/-- The one handle a registration keeps for a queue (R257). -/
def QRef.handle : QRef → Word
  | .lq c q => BitVec.ofNat 64 (cicOf c * 2 ^ 8 + q)
  | .cq _ q => BitVec.ofNat 64 (2 ^ 6 + q)
  | .mbx c i => BitVec.ofNat 64 (cicOf c * 2 ^ 8 + 2 ^ 7 + i)
  | .inbox c => BitVec.ofNat 64 (cicOf c * 2 ^ 8 + 3 * 2 ^ 6)

/-! ### Descriptors -/

/-- Key of a byte at a cluster-memory window address, for a cluster's own partition (R186, R258). -/
def State.clusterKey (s : State) (cl a : Nat) : Option Nat :=
  match s.place (cl * 8) a with
  | .own _ key => some key
  | .remote _ _ key => some key
  | _ => none

/-- Key of a byte of the queue descriptor area of a cluster, from its queue map table entry as it stands (R258, R323). -/
def State.areaKey (s : State) (cl off : Nat) : Option Nat :=
  match s.partOf (cl * 8) with
  | none => none
  | some p =>
    let e := s.ctl p (0x2000 + 16 * cl)
    if e % 2 = 1 then s.clusterKey cl (e / 64 * 64 + off) else none

/-- Reads a cluster's queue map table entry: its area as the device uses it until the next read (R323). [log 34 DEDUCED] -/
def State.readMap (s : State) (cl : Nat) : State :=
  match s.partOf (cl * 8) with
  | none => s
  | some p =>
    let e := s.ctl p (0x2000 + 16 * cl)
    s.modCluster cl fun q => { q with area := if e % 2 = 1 then some (e / 64 * 64) else none }

/-- Key of a byte of the area of a cluster as its entry was last read (R258, R323). [log 34 DEDUCED] -/
def State.heldArea (s : State) (cl off : Nat) : Option Nat := (s.cluster cl).area.bind fun a => s.clusterKey cl (a + off)

/-- Offset of a queue's descriptor in the area (R258). -/
def QRef.descOff : QRef → Nat
  | .lq c q => 32 * (8 * cicOf c + q)
  | .cq _ q => 0x800 + 32 * q
  | _ => 0

/-- Cluster of a queue. -/
def QRef.cluster : QRef → Nat
  | .lq c _ => clusterOf c
  | .cq cl _ => cl
  | .mbx c _ => clusterOf c
  | .inbox c => clusterOf c

/-- The queue at its owner. -/
def State.queue (s : State) : QRef → Queue
  | .lq c q => (s.core c).c.lq[q]
  | .cq cl q => (s.cluster cl).cq.getD q .reset
  | _ => .reset

/-- Replaces a queue. -/
def State.setQueue (s : State) (r : QRef) (q : Queue) : State :=
  match r with
  | .lq c i => s.modCtx c fun x => { x with lq := x.lq.set i q }
  | .cq cl i => s.modCluster cl fun k => { k with cq := k.cq.set i q }
  | _ => s

/-- Entries held (R259). -/
def Queue.count (q : Queue) : Nat := (q.tail - q.head).toNat
/-- Entries free (R259). -/
def Queue.free (q : Queue) : Nat := q.size - q.count

/-- The descriptor doubleword at 0x08: SIZE, FREE, TAIL, HEAD (R259). -/
def Queue.word (q : Queue) : Nat := q.size * 2 ^ 48 + q.free * 2 ^ 32 + q.tail.toNat * 2 ^ 16 + q.head.toNat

************

Word for word, output the lines of the data from its first line through the line where "if e % 2 = 1 then s.clusterKey" appears, and stop there.

* Task answer *
/-- The one handle a registration keeps for a queue (R257). -/
def QRef.handle : QRef → Word
  | .lq c q => BitVec.ofNat 64 (cicOf c * 2 ^ 8 + q)
  | .cq _ q => BitVec.ofNat 64 (2 ^ 6 + q)
  | .mbx c i => BitVec.ofNat 64 (cicOf c * 2 ^ 8 + 2 ^ 7 + i)
  | .inbox c => BitVec.ofNat 64 (cicOf c * 2 ^ 8 + 3 * 2 ^ 6)

/-! ### Descriptors -/

/-- Key of a byte at a cluster-memory window address, for a cluster's own partition (R186, R258). -/
def State.clusterKey (s : State) (cl a : Nat) : Option Nat :=
  match s.place (cl * 8) a with
  | .own _ key => some key
  | .remote _ _ key => some key
  | _ => none

/-- Key of a byte of the queue descriptor area of a cluster, from its queue map table entry as it stands (R258, R323). -/
def State.areaKey (s : State) (cl off : Nat) : Option Nat :=
  match s.partOf (cl * 8) with
  | none => none
  | some p =>
    let e := s.ctl p (0x2000 + 16 * cl)
    if e % 2 = 1 then s.clusterKey cl (e / 64 * 64 + off) else none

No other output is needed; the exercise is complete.